What follows is a block of records; restate each one word for word.

→ **RECORDS**:
==*==

-- ==== Sys2Proof/Tests/Slice0.lean ====
section
/-! SUPPORT. Tests: ill-formed terms that the check refuses, words written out from the encodings of
`30_encoding.md`, single commands on small states with the results the spec gives (`95_test_vectors.md`
and the rules' own examples; each test names its source), and for every statement with hypotheses a
witness that meets them. -/

namespace Sys2Proof.Tests
open Sys2Proof Sys2Proof.Machine

-- one test after the other, so that few threads run at a time
set_option Elab.async false

/-! ### Helpers -/

/-- The state a step ends in. -/
def after (o : Host.Outcome State Fault Refusal) : State :=
  match o with
  | .next t => t
  | _ => State.reset

/-- The polynomial with the entries listed first and zeros after them. -/
def short (l : List Nat) : Poly := Poly.ofList (l.map Fq.ofNat)

/-- Entry `k` of a polynomial register, if it holds one. -/
def entry (s : State) (d : PReg) (k : Fin 512) : Option Nat :=
  match s.p[d] with
  | .empty => none
  | .held _ e => some e[k].val

/-- A state with one `x` register written. -/
def withX (v : Word64) : State := State.reset.setX 0 v

/-- A state with two field registers written, `f0` and `f1`. -/
def withF (u v : Fq) : State := (State.reset.setF 0 u).setF 1 v

/-- A state with two polynomial registers written, `p0` and `p1`. -/
def withP (form : Form) (u v : Poly) : State := (State.reset.setP 0 form u).setP 1 form v

/-- The test permutation `Permute_ROT1` of `95_test_vectors.md`: new[i] = old[(i + 1) mod W] + 1. -/
def rot1 (st : Vector (Fin Config.pWide) 12) : Vector (Fin Config.pWide) 12 :=
  tabulate 12 fun i =>
    ⟨((st[(i.val + 1) % 12]'(Nat.mod_lt _ (by decide))).val + 1) % Config.pWide,
      Nat.mod_lt _ (by decide)⟩

/-- The test commitment `Commit_SUM` of `95_test_vectors.md`. -/
def commitSum (h : Poly) : Vector Word64 4 :=
  ⟨#[BitVec.ofNat 64 ((h.toList.zipIdx.map fun v => (v.2 + 1) * v.1.val).sum),
    BitVec.ofNat 64 ((h.toList.map (·.val)).sum), 0, 0], rfl⟩

/-- The configuration of the test vectors: defaults, `Permute_ROT1`, `Commit_SUM`. -/
def mock : Cfg := { Config.cfg with permute := rot1, commitHash := commitSum }

/-- The zero public-key blob (V42-1) and the zero signature blob (V42-10). -/
def zeroPk : List Byte := 0x09 :: List.replicate 896 0
def zeroSig : List Byte := 0x39 :: List.replicate 665 0

theorem zeroPk_length : zeroPk.length = 897 := by
  rw [zeroPk, List.length_cons, List.length_replicate]

theorem zeroSig_length : zeroSig.length = 666 := by
  rw [zeroSig, List.length_cons, List.length_replicate]

theorem bitString_zeros (n : Nat) :
    bitString (List.replicate n 0) = List.replicate (8 * n) false := by
  induction n with
  | zero => rfl
  | succ n ih =>
    have h : 8 * (n + 1) = 8 + 8 * n := by omega
    rw [List.replicate_succ, h, List.replicate_add, ← ih]
    rfl

theorem unpackCoeffs_zeros (n r : Nat) :
    unpackCoeffs n (List.replicate (14 * n + r) false) = .ok (List.replicate n 0) := by
  induction n with
  | zero => rfl
  | succ n ih =>
    have h : 14 * (n + 1) + r = 14 + (14 * n + r) := by omega
    have h0 : bitsValue (List.replicate 14 false) = 0 := rfl
    rw [h, List.replicate_add, unpackCoeffs, List.take_left' (by simp), List.drop_left' (by simp), h0,
      ih]
    rfl

theorem readCodes_zeros (n r : Nat) :
    readCodes Config.cfg n (List.replicate (9 * n + r) false) =
      .ok (List.replicate n 0, List.replicate r false) := by
  induction n with
  | zero => simp [readCodes]
  | succ n ih =>
    have h : 9 * (n + 1) + r = 9 + (9 * n + r) := by omega
    have h1 : ∀ bs, readCode Config.cfg (List.replicate 9 false ++ bs) = .ok (0, bs) := fun _ => rfl
    rw [h, List.replicate_add, readCodes, h1]
    simp only [except_ok_bind, ih]
    rfl

theorem ofList_zeros : Poly.ofList (List.replicate ringDegree 0) = Poly.zero :=
  Vector.toList_inj.1 <| by
    rw [Poly.ofList_toList List.length_replicate, Poly.zero, Vector.toList_replicate]

theorem zeroPk_decodes : pkDecode zeroPk = .ok Poly.zero := by
  have h : bitString (zeroPk.drop 1) = List.replicate (14 * ringDegree + 0) false :=
    bitString_zeros 896
  rw [pkDecode, if_neg (by simp [zeroPk_length]), if_neg (by decide), h, unpackCoeffs_zeros]
  simp only [except_ok_bind, ofList_zeros]

theorem zeroSig_decodes : sigDecode Config.cfg zeroSig = .ok Poly.zero := by
  have h : bitString (zeroSig.drop 41) = List.replicate (9 * ringDegree + 392) false :=
    bitString_zeros 625
  rw [sigDecode, if_neg (by simp [zeroSig_length]), if_neg (by decide), h, readCodes_zeros]
  simp only [except_ok_bind, List.any_replicate, ofList_zeros, id, Bool.false_eq_true, ite_self,
    if_false]

/-- Reset, then the host has written `bytes` from address 0 and their number to `BLEN`. -/
def withBuf (bytes : List Byte) : State :=
  { State.reset.writeBufBytes 0 bytes with blen := BitVec.ofNat 11 bytes.length }

theorem withBuf_bytes (bytes : List Byte) (a n : Nat) (h : a + n ≤ bytes.length) :
    (List.range n).map (fun k => (withBuf bytes).bufByte (a + k)) = (bytes.drop a).take n := by
  apply List.ext_getElem
  · simp; omega
  · intro k hk _
    have hk' : k < n := by simpa using hk
    have hb : (withBuf bytes).bufByte (a + k) =
        (State.reset.writeBufBytes 0 bytes).bufByte (a + k) := rfl
    simp only [List.getElem_map, List.getElem_range, hb, State.bufByte_writeBytes]
    rw [dif_pos (by omega)]
    simp

/-! ### WellFormed refuses an `idx` above its range (rule R103) -/

theorem test_mset_idx_4_is_ill_formed : ¬ (Instr.mset 5 4).WellFormed := by decide
theorem test_nset_idx_8_is_ill_formed : ¬ (Instr.nset 1 8).WellFormed := by decide
theorem test_cset_idx_4_is_ill_formed : ¬ (Instr.cset 3 4).WellFormed := by decide
theorem test_largest_idx_is_well_formed :
    (Instr.mset 5 3).WellFormed ∧ (Instr.nset 1 7).WellFormed ∧ (Instr.cset 3 3).WellFormed ∧
      (Instr.pset 2 5 511).WellFormed ∧ (Instr.pget 0 7 511).WellFormed := by decide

==*==

→ **EXERCISE RESPONSE**:
-- ==== Sys2Proof/Tests/Slice0.lean ====
section
/-! SUPPORT. Tests: ill-formed terms that the check refuses, words written out from the encodings of
`30_encoding.md`, single commands on small states with the results the spec gives (`95_test_vectors.md`
and the rules' own examples; each test names its source), and for every statement with hypotheses a
witness that meets them. -/

namespace Sys2Proof.Tests
open Sys2Proof Sys2Proof.Machine

-- one test after the other, so that few threads run at a time
set_option Elab.async false

/-! ### Helpers -/

/-- The state a step ends in. -/
def after (o : Host.Outcome State Fault Refusal) : State :=
  match o with
  | .next t => t
  | _ => State.reset

/-- The polynomial with the entries listed first and zeros after them. -/
def short (l : List Nat) : Poly := Poly.ofList (l.map Fq.ofNat)

/-- Entry `k` of a polynomial register, if it holds one. -/
def entry (s : State) (d : PReg) (k : Fin 512) : Option Nat :=
  match s.p[d] with
  | .empty => none
  | .held _ e => some e[k].val

/-- A state with one `x` register written. -/
def withX (v : Word64) : State := State.reset.setX 0 v

/-- A state with two field registers written, `f0` and `f1`. -/
def withF (u v : Fq) : State := (State.reset.setF 0 u).setF 1 v

/-- A state with two polynomial registers written, `p0` and `p1`. -/
def withP (form : Form) (u v : Poly) : State := (State.reset.setP 0 form u).setP 1 form v

/-- The test permutation `Permute_ROT1` of `95_test_vectors.md`: new[i] = old[(i + 1) mod W] + 1. -/
def rot1 (st : Vector (Fin Config.pWide) 12) : Vector (Fin Config.pWide) 12 :=
  tabulate 12 fun i =>
    ⟨((st[(i.val + 1) % 12]'(Nat.mod_lt _ (by decide))).val + 1) % Config.pWide,
      Nat.mod_lt _ (by decide)⟩

/-- The test commitment `Commit_SUM` of `95_test_vectors.md`. -/
def commitSum (h : Poly) : Vector Word64 4 :=
  ⟨#[BitVec.ofNat 64 ((h.toList.zipIdx.map fun v => (v.2 + 1) * v.1.val).sum),
    BitVec.ofNat 64 ((h.toList.map (·.val)).sum), 0, 0], rfl⟩

/-- The configuration of the test vectors: defaults, `Permute_ROT1`, `Commit_SUM`. -/
def mock : Cfg := { Config.cfg with permute := rot1, commitHash := commitSum }

/-- The zero public-key blob (V42-1) and the zero signature blob (V42-10). -/
def zeroPk : List Byte := 0x09 :: List.replicate 896 0
def zeroSig : List Byte := 0x39 :: List.replicate 665 0

theorem zeroPk_length : zeroPk.length = 897 := by
  rw [zeroPk, List.length_cons, List.length_replicate]

theorem zeroSig_length : zeroSig.length = 666 := by
  rw [zeroSig, List.length_cons, List.length_replicate]

theorem bitString_zeros (n : Nat) :
    bitString (List.replicate n 0) = List.replicate (8 * n) false := by
  induction n with
  | zero => rfl
  | succ n ih =>
    have h : 8 * (n + 1) = 8 + 8 * n := by omega
    rw [List.replicate_succ, h, List.replicate_add, ← ih]
    rfl

theorem unpackCoeffs_zeros (n r : Nat) :
    unpackCoeffs n (List.replicate (14 * n + r) false) = .ok (List.replicate n 0) := by
  induction n with
  | zero => rfl
  | succ n ih =>
    have h : 14 * (n + 1) + r = 14 + (14 * n + r) := by omega
    have h0 : bitsValue (List.replicate 14 false) = 0 := rfl
    rw [h, List.replicate_add, unpackCoeffs, List.take_left' (by simp), List.drop_left' (by simp), h0,
      ih]
    rfl

theorem readCodes_zeros (n r : Nat) :
    readCodes Config.cfg n (List.replicate (9 * n + r) false) =
      .ok (List.replicate n 0, List.replicate r false) := by
  induction n with
  | zero => simp [readCodes]
  | succ n ih =>
    have h : 9 * (n + 1) + r = 9 + (9 * n + r) := by omega
    have h1 : ∀ bs, readCode Config.cfg (List.replicate 9 false ++ bs) = .ok (0, bs) := fun _ => rfl
    rw [h, List.replicate_add, readCodes, h1]
    simp only [except_ok_bind, ih]
    rfl

theorem ofList_zeros : Poly.ofList (List.replicate ringDegree 0) = Poly.zero :=
  Vector.toList_inj.1 <| by
    rw [Poly.ofList_toList List.length_replicate, Poly.zero, Vector.toList_replicate]

theorem zeroPk_decodes : pkDecode zeroPk = .ok Poly.zero := by
  have h : bitString (zeroPk.drop 1) = List.replicate (14 * ringDegree + 0) false :=
    bitString_zeros 896
  rw [pkDecode, if_neg (by simp [zeroPk_length]), if_neg (by decide), h, unpackCoeffs_zeros]
  simp only [except_ok_bind, ofList_zeros]

theorem zeroSig_decodes : sigDecode Config.cfg zeroSig = .ok Poly.zero := by
  have h : bitString (zeroSig.drop 41) = List.replicate (9 * ringDegree + 392) false :=
    bitString_zeros 625
  rw [sigDecode, if_neg (by simp [zeroSig_length]), if_neg (by decide), h, readCodes_zeros]
  simp only [except_ok_bind, List.any_replicate, ofList_zeros, id, Bool.false_eq_true, ite_self,
    if_false]

/-- Reset, then the host has written `bytes` from address 0 and their number to `BLEN`. -/
def withBuf (bytes : List Byte) : State :=
  { State.reset.writeBufBytes 0 bytes with blen := BitVec.ofNat 11 bytes.length }

theorem withBuf_bytes (bytes : List Byte) (a n : Nat) (h : a + n ≤ bytes.length) :
    (List.range n).map (fun k => (withBuf bytes).bufByte (a + k)) = (bytes.drop a).take n := by
  apply List.ext_getElem
  · simp; omega
  · intro k hk _
    have hk' : k < n := by simpa using hk
    have hb : (withBuf bytes).bufByte (a + k) =
        (State.reset.writeBufBytes 0 bytes).bufByte (a + k) := rfl
    simp only [List.getElem_map, List.getElem_range, hb, State.bufByte_writeBytes]
    rw [dif_pos (by omega)]
    simp

/-! ### WellFormed refuses an `idx` above its range (rule R103) -/

theorem test_mset_idx_4_is_ill_formed : ¬ (Instr.mset 5 4).WellFormed := by decide
theorem test_nset_idx_8_is_ill_formed : ¬ (Instr.nset 1 8).WellFormed := by decide
theorem test_cset_idx_4_is_ill_formed : ¬ (Instr.cset 3 4).WellFormed := by decide
theorem test_largest_idx_is_well_formed :
    (Instr.mset 5 3).WellFormed ∧ (Instr.nset 1 7).WellFormed ∧ (Instr.cset 3 3).WellFormed ∧
      (Instr.pset 2 5 511).WellFormed ∧ (Instr.pget 0 7 511).WellFormed := by decide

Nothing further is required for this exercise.